The intervention section included 25 questions asking participants if they provided interventions targeting the hip(s) in individuals with a primary complaint of LBP. The interventions were categorized into exercise, manual therapy techniques and electrophysical modalities. The exercise section included items pertaining to hip strengthening, hip stretching/flexibility, dynamic training, balance, proprioception and other interventions. The manual therapy section was divided into joint-related and soft tissue-related techniques. The modalities section included commonly utilized modalities in clinical practice, such as thermal agents and electrical stimulation devices. The demographic section of the survey included 15 questions related to the demographics, clinical practice and education characteristics of the respondent.

Data analysis

The survey raw data was downloaded from Qualtrics® (Provo, UT) and exported to IBM SPSS Statistics Version 23.0 (IBM Corporation, Armonk, NY).
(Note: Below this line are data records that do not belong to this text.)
-- ==== Sys2Proof/Machine/Fft.lean ====
section
/-! DEFINITION. The FFT engine (spec/41_fft.md): the datapath primitives, the mixed-radix complex transform, the packed
real transforms, and the commands FFT_CFG, FFT_CPLX, FFT_CPLX_SPLIT and FFT_REAL. Every operation stands in the order of the
rules' pseudocode. -/

namespace Sys2Proof.Machine

/-! ## Complex values (R100 to R102) -/

/-- A complex value (R100). -/
structure Cplx where
  re : B64
  im : B64
  deriving DecidableEq, Repr

/-- x + y (R101). -/
def cadd (x y : Cplx) : Cplx := ⟨fadd x.re y.re, fadd x.im y.im⟩

/-- x - y (R101). -/
def csub (x y : Cplx) : Cplx := ⟨fsub x.re y.re, fsub x.im y.im⟩

/-- cmul(w, x) (R101): six roundings, always performed. -/
def cmul (w x : Cplx) : Cplx :=
  ⟨fsub (fmul w.re x.re) (fmul w.im x.im), fadd (fmul w.re x.im) (fmul w.im x.re)⟩

/-- Multiplication by -i (forward) or i (inverse), exact (R102). -/
def rotq (d : Direction) (t : Cplx) : Cplx :=
  match d with
  | .fwd => ⟨t.im, fneg t.re⟩
  | .inv => ⟨fneg t.im, t.re⟩

/-- z[i]. -/
def cget (z : List Cplx) (i : Nat) : Cplx := z.getD i ⟨plusZero, plusZero⟩

/-! ## Twiddle factors (R105, R106) -/

/-- sin(2πk/N) is exactly 0. -/
def sinIsZero (k n : Nat) : Bool := decide (2 * k % n = 0)

/-- TWd(k, N) (R105): TW(k, N) forward, TWI(k, N) inverse, each component correctly rounded, an exact zero +0. -/
def twiddle (d : Direction) (k n : Nat) : Cplx :=
  match d with
  | .fwd => ⟨cos2pi k n, if sinIsZero k n then plusZero else fneg (sin2pi k n)⟩
  | .inv => ⟨cos2pi k n, sin2pi k n⟩

/-- Entry k of the twiddle store of size T, TW(k, T) (spec/10_state.md R38); the store is a function of TWSIZE. -/
def storeEntry (T k : Nat) : Cplx := twiddle .fwd k T

/-- The datapath's read of TWd(k, L) from a store of size T (R106): entry k·(T/L), the imaginary part of a nonzero entry
negated for an inverse transform. -/
def storeRead (T : Nat) (d : Direction) (k L : Nat) : Cplx :=
  let e := storeEntry T (k * (T / L))
  match d with
  | .fwd => e
  | .inv => ⟨e.re, if sinIsZero (k * (T / L)) T then e.im else fneg e.im⟩

/-! ## The complex transform (R103, R107 to R109) -/

/-- rev_m(i): the m low bits of i in reverse order (R103). -/
def revBits : Nat → Nat → Nat
  | 0, _ => 0
  | m + 1, i => (i % 2) * 2 ^ m + revBits m (i / 2)

/-- Swap z[i] and z[j], a move. -/
def swapAt (z : List Cplx) (i j : Nat) : List Cplx := (z.set i (cget z j)).set j (cget z i)

/-- BITREV(z, 2^m) (R103). -/
def bitrev (m : Nat) (z : List Cplx) : List Cplx :=
  loop (2 ^ m) (fun i z => if i < revBits m i then swapAt z i (revBits m i) else z) z

/-- BF4(z, i0, h, j, dir) (R107). -/
def bf4 (d : Direction) (i0 h j : Nat) (z : List Cplx) : List Cplx :=
  let i1 := i0 + h
  let i2 := i0 + 2 * h
  let i3 := i0 + 3 * h
  let L := 4 * h
  let A := cget z i0
  let B := cmul (twiddle d j L) (cget z i2)
  let C := cmul (twiddle d (2 * j) L) (cget z i1)
  let D := cmul (twiddle d (3 * j) L) (cget z i3)
  let T0 := cadd A C
  let T1 := csub A C
  let T2 := cadd B D
  let J := rotq d (csub B D)
  (((z.set i0 (cadd T0 T2)).set i2 (csub T0 T2)).set i1 (cadd T1 J)).set i3 (csub T1 J)

/-- BF2(z, i0, h, j, dir) (R108). -/
def bf2 (d : Direction) (i0 h j : Nat) (z : List Cplx) : List Cplx :=
  let u := cget z i0
  let v := cmul (twiddle d j (2 * h)) (cget z (i0 + h))
  (z.set i0 (cadd u v)).set (i0 + h) (csub u v)

/-- One radix-4 stage over n points (R109): the blocks s = 0, 4h, 8h, ..., and j in 0..h-1 in each. -/
def radix4Stage (d : Direction) (n h : Nat) (z : List Cplx) : List Cplx :=
  loop (n / (4 * h)) (fun b z => loop h (fun j z => bf4 d (4 * h * b + j) h j z) z) z

/-- The radix-4 main stages still to run, h growing fourfold (R109). -/
def radix4Stages (d : Direction) (n : Nat) : Nat → Nat → List Cplx → List Cplx
  | 0, _, z => z
  | k + 1, h, z => radix4Stages d n k (4 * h) (radix4Stage d n h z)

/-- CFFT(z, 2^m, dir) (R109): bit reversal, m div 2 radix-4 stages, and the radix-2 tail when m is odd. -/
def cfft (d : Direction) (m : Nat) (z : List Cplx) : List Cplx :=
  let n := 2 ^ m
  let z := radix4Stages d n (m / 2) 1 (bitrev m z)
  if m % 2 = 1 then loop (n / 2) (fun j z => bf2 d j (n / 2) j z) z else z

/-- The scale of an inverse transform of a buffer of L words, RNq(2/L) (R112). -/
def inverseScale (L : Nat) : B64 := rnq 2 L

/-! ## The real transforms (R113 to R115) -/

/-- a[i]. -/
def fget (a : List B64) (i : Nat) : B64 := a.getD i plusZero

/-- RFFT_F(a, N), N = 2^m (R113). -/
def rfftF (m : Nat) (a : List B64) : List B64 :=
  let N := 2 ^ m
  let n := N / 2
  let z := cfft .fwd (m - 1) ((List.range n).map (fun j => ⟨fget a (2 * j), fget a (2 * j + 1)⟩))
  let z0 := cget z 0
  let zh := cget z (n / 2)
  let a := (a.set 0 (fadd z0.re z0.im)).set 1 (fsub z0.re z0.im)
  let a := loop (n / 2 - 1) (fun i a =>
    let k := i + 1
    let Ar := (cget z k).re
    let Ai := (cget z k).im
    let Br := (cget z (n - k)).re
    let Bi := fneg (cget z (n - k)).im
    let Er := fmul HALF (fadd Ar Br)
    let Ei := fmul HALF (fadd Ai Bi)
    let Dr := fsub Ar Br
    let Di := fsub Ai Bi
    let P := cmul (twiddle .fwd k N) ⟨fmul HALF Di, fneg (fmul HALF Dr)⟩
    (((a.set (2 * k) (fadd Er P.re)).set (2 * k + 1) (fadd Ei P.im)).set
      (2 * (n - k)) (fsub Er P.re)).set (2 * (n - k) + 1) (fneg (fsub Ei P.im))) a
  (a.set n zh.re).set (n + 1) (fneg zh.im)

/-- The words of complex values in interleaved order (R100). -/
def interleave (z : List Cplx) : List B64 := z.flatMap (fun c => [c.re, c.im])

/-- The complex values of an interleaved buffer (R100). -/
def deinterleave : List B64 → List Cplx
  | x :: y :: rest => ⟨x, y⟩ :: deinterleave rest
  | _ => []

/-- Every component times s. -/
def cscale (s : B64) (z : List Cplx) : List Cplx := z.map (fun c => ⟨fmul c.re s, fmul c.im s⟩)

/-- RFFT_I(a, N), N = 2^m (R114). -/
def rfftI (m : Nat) (a : List B64) : List B64 :=
  let N := 2 ^ m
  let n := N / 2
  let z : List Cplx := List.replicate n ⟨plusZero, plusZero⟩
  let z := z.set 0 ⟨fmul HALF (fadd (fget a 0) (fget a 1)), fmul HALF (fsub (fget a 0) (fget a 1))⟩
  let z := loop (n / 2 - 1) (fun i z =>
    let k := i + 1
    let Ar := fget a (2 * k)
    let Ai := fget a (2 * k + 1)
    let Br := fget a (2 * (n - k))
    let Bi := fneg (fget a (2 * (n - k) + 1))
    let Er := fmul HALF (fadd Ar Br)
    let Ei := fmul HALF (fadd Ai Bi)
    let Dr := fsub Ar Br
    let Di := fsub Ai Bi
    let Q := cmul (twiddle .inv k N) ⟨Dr, Di⟩
    let Or := fmul HALF Q.re
    let Oi := fmul HALF Q.im
    (z.set k ⟨fsub Er Oi, fadd Ei Or⟩).set (n - k) ⟨fadd Er Oi, fneg (fsub Ei Or)⟩) z
  let z := z.set (n / 2) ⟨fget a n, fneg (fget a (n + 1))⟩
  interleave (cscale (inverseScale N) (cfft .inv (m - 1) z))

/-- A complex transform of N points with the inverse's scale (R121, R122). -/
def complexTransform (d : Direction) (n : Nat) (z : List Cplx) : List Cplx :=
  let z := cfft d (Nat.log2 n) z
  match d with
  | .fwd => z
  | .inv => cscale (inverseScale (2 * n)) z

/-- A real transform of N samples (R123). -/
def realTransform (d : Direction) (n : Nat) (a : List B64) : List B64 :=
  match d with
  | .fwd => rfftF (Nat.log2 n) a
  | .inv => rfftI (Nat.log2 n) a

/-! ## The commands -/

def fftCfgChecks (s : State) : List Check := [(transformSize s.params (argU s 0), .invalidConfiguration)]

/-- FFT_CFG (R120): FFTN <- N. -/
def execFftCfg (s : State) : Result :=
  runCommand (fftCfgChecks s) (fun s => .ok { s with fftN := argU s 0 }) s

def fftCplxChecks (s : State) : List Check :=
  [(decide (s.fftN ≠ 0), .invalidConfiguration),
   (decide (argU s 1 = 2 * s.fftN), .invalidArgument),
   (inRange s (argU s 0) (argU s 1), .invalidArgument)]

/-- FFT_CPLX (R121): the in-place transform of an interleaved buffer. -/
def execFftCplx (d : Direction) (s : State) : Result :=
  runCommand (fftCplxChecks s) (fun s => do
    let ws ← readWords s.dmem (argU s 0) (2 * s.fftN)
    let out := interleave (complexTransform d s.fftN (deinterleave ws))
    .ok (setDmem (growTwiddle s.fftN s) (writeWords s.dmem (argU s 0) out))) s

def fftCplxSplitChecks (s : State) : List Check :=
  [(decide (s.fftN ≠ 0), .invalidConfiguration),
   (decide (argU s 2 = s.fftN), .invalidArgument),
   (decide (argU s 3 = s.fftN), .invalidArgument),
   (inRange s (argU s 0) (argU s 2), .invalidArgument),
   (inRange s (argU s 1) (argU s 3), .invalidArgument)]

/-- FFT_CPLX_SPLIT (R122): every read before any write; the imaginary part is written last. -/
def execFftCplxSplit (d : Direction) (s : State) : Result :=
  runCommand (fftCplxSplitChecks s) (fun s => do
    let re ← readWords s.dmem (argU s 0) s.fftN
    let im ← readWords s.dmem (argU s 1) s.fftN
    let z := complexTransform d s.fftN (List.zipWith Cplx.mk re im)
    let m := writeWords s.dmem (argU s 0) (z.map Cplx.re)
    .ok (setDmem (growTwiddle s.fftN s) (writeWords m (argU s 1) (z.map Cplx.im)))) s

def fftRealChecks (s : State) : List Check :=
  [(decide (s.fftN ≠ 0), .invalidConfiguration),
   (decide (argU s 1 = s.fftN), .invalidArgument),
   (inRange s (argU s 0) (argU s 1), .invalidArgument)]

/-- FFT_REAL (R123): the in-place real transform, packed spectrum (R115). -/
def execFftReal (d : Direction) (s : State) : Result :=
  runCommand (fftRealChecks s) (fun s => do
    let a ← readWords s.dmem (argU s 0) s.fftN
    .ok (setDmem (growTwiddle s.fftN s) (writeWords s.dmem (argU s 0) (realTransform d s.fftN a)))) s

end Sys2Proof.Machine
end

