-- ==== Sys2Proof/Machine/ImpulseResponse.lean ====
section
/-! DEFINITION. The impulse-response generator (spec/42_impulse_response.md): the sinc unit, the filter-size and delta
converters, the windowed-sinc taps, the comb and the resonator. -/

namespace Sys2Proof.Machine

/-! ## Sinc and the scalar converters (R140 to R143) -/

/-- sinc64(x) (R140). -/
def sinc64 (x : B64) : B64 := if isZero x then ONE else fdiv (sin64 x) x

def sincChecks (_ : State) : List Check := []

/-- SINC (R141). -/
def execSinc (s : State) : Result := runCommand (sincChecks s) (fun s => .ok (setResult s (sinc64 (argF s 0)))) s

/-- r = C31 / (δ / fs) (R142). -/
def filterRatio (fs delta : B64) : B64 := fdiv C31 (fdiv delta fs)

/-- r is finite and below 2^63 (R142 check 3). -/
def filterRatioOk (r : B64) : Bool := isFin r && flt r 0x43E0000000000000#64

/-- The filter length of a ratio (R142): rounded, ties to even, an odd result moved up. -/
def filterSize (r : B64) : Nat :=
  let D := froundEven r
  if D % 2 = 1 then D + 1 else D

def getFilterSizeChecks (s : State) : List Check :=
  [(fpos (argF s 0), .invalidArgument),
   (fpos (argF s 1), .invalidArgument),
   (filterRatioOk (filterRatio (argF s 0) (argF s 1)), .invalidArgument)]

/-- GET_FILTER_SIZE (R142). -/
def execGetFilterSize (s : State) : Result :=
  runCommand (getFilterSizeChecks s)
    (fun s => .ok (setResult s (BitVec.ofNat 64 (filterSize (filterRatio (argF s 0) (argF s 1)))))) s

/-- The transition width of a delayer d ≥ 1 (R143), d moved down to odd. -/
def deltaOf (fs : B64) (d : Nat) : B64 :=
  let n := if d % 2 = 1 then d else d - 1
  fmul (fdiv C31 (fofNat n)) fs

def getDeltaChecks (s : State) : List Check :=
  [(fpos (argF s 0), .invalidArgument),
   (decide (1 ≤ argU s 1), .invalidArgument)]

/-- GET_DELTA (R143). -/
def execGetDelta (s : State) : Result :=
  runCommand (getDeltaChecks s) (fun s => .ok (setResult s (deltaOf (argF s 0) (argU s 1)))) s

/-! ## Windowed-sinc taps (R145 to R153) -/

/-- m_i = b64(i) - (size - 1)/2 (R145). -/
def tapPos (size i : Nat) : B64 := fsub (fofNat i) (rnq ((size : Int) - 1) 2)

/-- lpk(ν, m) (R146). -/
def lpk (nu m : B64) : B64 := fmul (fmul TWO nu) (sinc64 (fmul (fmul TWO_PI nu) m))

/-- The all-pass term of R151 and R153. -/
def allPass (m : B64) : B64 := sinc64 (fmul PI64 m)

/-- FrequencyLow (R148). -/
def freqLow (fc bw : B64) : B64 := fsub fc (fmul bw HALF)

/-- FrequencyHigh (R148). -/
def freqHigh (fc bw : B64) : B64 := fadd fc (fmul bw HALF)

/-- A low-pass tap (R150). -/
def lowpassTap (fs f : B64) (size i : Nat) : B64 := lpk (fdiv f fs) (tapPos size i)

/-- A high-pass tap (R151). -/
def highpassTap (fs f : B64) (size i : Nat) : B64 :=
  fsub (allPass (tapPos size i)) (lpk (fdiv f fs) (tapPos size i))

/-- A band-pass tap (R152). -/
def bandpassTap (fs fc bw : B64) (size i : Nat) : B64 :=
  fsub (lpk (fdiv (freqHigh fc bw) fs) (tapPos size i)) (lpk (fdiv (freqLow fc bw) fs) (tapPos size i))

/-- A band-elimination tap (R153). -/
def bandelimTap (fs fc bw : B64) (size i : Nat) : B64 :=
  fadd (fsub (allPass (tapPos size i)) (lpk (fdiv (freqHigh fc bw) fs) (tapPos size i)))
    (lpk (fdiv (freqLow fc bw) fs) (tapPos size i))

/-- Every word of the output region (ARG0, ARG1) gets its tap (R149). -/
def writeTaps (tap : Nat → Nat → B64) (s : State) : Except Fault State :=
  .ok (setDmem s (writeWords s.dmem (argU s 0) ((List.range (argU s 1)).map (tap (argU s 1)))))

def irLowpassChecks (s : State) : List Check :=
  [(fpos (argF s 2), .invalidArgument),
   (fpos (argF s 3), .invalidArgument),
   (inRange s (argU s 0) (argU s 1), .invalidArgument)]

/-- IR_LOWPASS (R150). -/
def execIrLowpass (s : State) : Result :=
  runCommand (irLowpassChecks s) (fun s => writeTaps (lowpassTap (argF s 2) (argF s 3)) s) s

def irHighpassChecks (s : State) : List Check :=
  [(fpos (argF s 2), .invalidArgument),
   (fpos (argF s 3), .invalidArgument),
   (inRange s (argU s 0) (argU s 1), .invalidArgument)]

/-- IR_HIGHPASS (R151). -/
def execIrHighpass (s : State) : Result :=
  runCommand (irHighpassChecks s) (fun s => writeTaps (highpassTap (argF s 2) (argF s 3)) s) s

/-- The checks of the band commands (R152, R153): the derived low edge must not be negative. -/
def bandChecks (s : State) : List Check :=
  [(fpos (argF s 2), .invalidArgument),
   (fpos (argF s 3), .invalidArgument),
   (fpos (argF s 4), .invalidArgument),
   (!flt (freqLow (argF s 3) (argF s 4)) plusZero, .invalidArgument),
   (inRange s (argU s 0) (argU s 1), .invalidArgument)]

def irBandpassChecks (s : State) : List Check := bandChecks s

/-- IR_BANDPASS (R152). -/
def execIrBandpass (s : State) : Result :=
  runCommand (irBandpassChecks s) (fun s => writeTaps (bandpassTap (argF s 2) (argF s 3) (argF s 4)) s) s

def irBandelimChecks (s : State) : List Check := bandChecks s

/-- IR_BANDELIM (R153). -/
def execIrBandelim (s : State) : Result :=
  runCommand (irBandelimChecks s) (fun s => writeTaps (bandelimTap (argF s 2) (argF s 3) (argF s 4)) s) s

/-! ## The closed-form syntheses (R155, R156) -/

/-- The echo loop of R155 from echo k with weight a, on the S output words d. -/
def combLoop (S : Nat) (delay amp : B64) : Nat → Nat → B64 → List B64 → List B64
  | 0, _, _, d => d
  | fuel + 1, k, a, d =>
    let p := fmul (fofNat k) delay
    if flt p (fofNat S) then
      let j := ffloor p
      let fr := fsub p (fofNat j)
      let d := d.set j (fadd (d.getD j plusZero) (fmul a (fsub ONE fr)))
      let d := if j + 1 < S then d.set (j + 1) (fadd (d.getD (j + 1) plusZero) (fmul a fr)) else d
      combLoop S delay amp fuel (k + 1) (fmul a amp) d
    else d

/-- More turns than the loop of R155 can take: it stops by its own test after at most ceil(S/Delay) + 1 of them. -/
def combFuel (S : Nat) (delay : B64) : Nat := 2 * (S * 2 ^ 1074 / funits delay + 2)

/-- The taps of R155. -/
def combTaps (S : Nat) (delay amp : B64) : List B64 :=
  combLoop S delay amp (combFuel S delay) 0 ONE (List.replicate S plusZero)

def irCombChecks (s : State) : List Check :=
  [(isFin (argF s 2) && !flt (argF s 2) s.params.combDelayMin, .invalidArgument),
   (inRange s (argU s 0) (argU s 1), .invalidArgument)]

/-- IR_COMB (R155). -/
def execIrComb (s : State) : Result :=
  runCommand (irCombChecks s) (fun s =>
    .ok (setDmem s (writeWords s.dmem (argU s 0) (combTaps (argU s 1) (argF s 2) (argF s 3))))) s

/-- The envelope of R156 at tap i: exp64(-((x·x)/σσ)). -/
def resonatorEnvelope (sigma : B64) (i : Nat) : B64 :=
  exp64 (fneg (fdiv (fmul (fofNat i) (fofNat i)) (fmul sigma sigma)))

/-- A tap of R156: the sum over the frequencies in order. -/
def resonatorTap (fs sigma : B64) (freqs : List B64) (i : Nat) : B64 :=
  let g := resonatorEnvelope sigma i
  freqs.foldl (fun acc f => fadd acc (fmul g (cos64 (fmul (fmul TWO_PI (fdiv f fs)) (fofNat i))))) plusZero

/-- The unit impulse of S words (R156, σ = 0). -/
def unitImpulse (S : Nat) : List B64 := (List.range S).map (fun i => if i = 0 then ONE else plusZero)

def irResonatorChecks (s : State) : List Check :=
  [(fpos (argF s 2), .invalidArgument),
   (decide (1 ≤ argU s 5), .invalidArgument),
   (inRange s (argU s 0) (argU s 1), .invalidArgument),
   (inRange s (argU s 4) (argU s 5), .invalidArgument),
   (decide (argU s 1 = 0) || disjoint (argU s 0) (argU s 1) (argU s 4) (argU s 5), .invalidArgument)]

/-- IR_RESONATOR (R156). The frequencies are read only where a tap needs them: not when σ is a zero, not when S = 0. -/
def execIrResonator (s : State) : Result :=
  runCommand (irResonatorChecks s) (fun s =>
    if isZero (argF s 3) then .ok (setDmem s (writeWords s.dmem (argU s 0) (unitImpulse (argU s 1))))
    else if argU s 1 = 0 then .ok s
    else do
      let freqs ← readWords s.dmem (argU s 4) (argU s 5)
      .ok (setDmem s (writeWords s.dmem (argU s 0)
        ((List.range (argU s 1)).map (resonatorTap (argF s 2) (argF s 3) freqs))))) s

end Sys2Proof.Machine
end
Descriptive statistics were calculated for demographic data including sex, age group, region of residence, number of years in practice, type of entry-level degree and any advanced certifications/specializations. Proportions of individuals are reported for responses to each item in the survey. Relationships between survey responses for assessment and intervention techniques and participant characteristics (e.g., age, gender, post-professional education) were explored using Chi-square analyses (α=0.05).

ResultsSurvey response

As our survey was anonymous and distributed to approximately 21,000 email addresses, in order to estimate the response rate we obtained the email opening rates for our survey. Opening rate is the percentage of individuals that opened the email that contained the link to the survey. We were able to obtain email open rate data for the Sports Section, however the other two distributions (Orthopaedic Section and AAOMPT newsletter) were unable to provide these data. The Sports Section email distribution had an average email open rate of 28.7%. Using an estimated open rate of 30% across all groups, we determined there were approximately 6300 individuals who opened the email and thus could be considered as receiving the survey. From that estimated total, the response rate is approximately 18.4%, as 1163 individuals consented and participated in the study.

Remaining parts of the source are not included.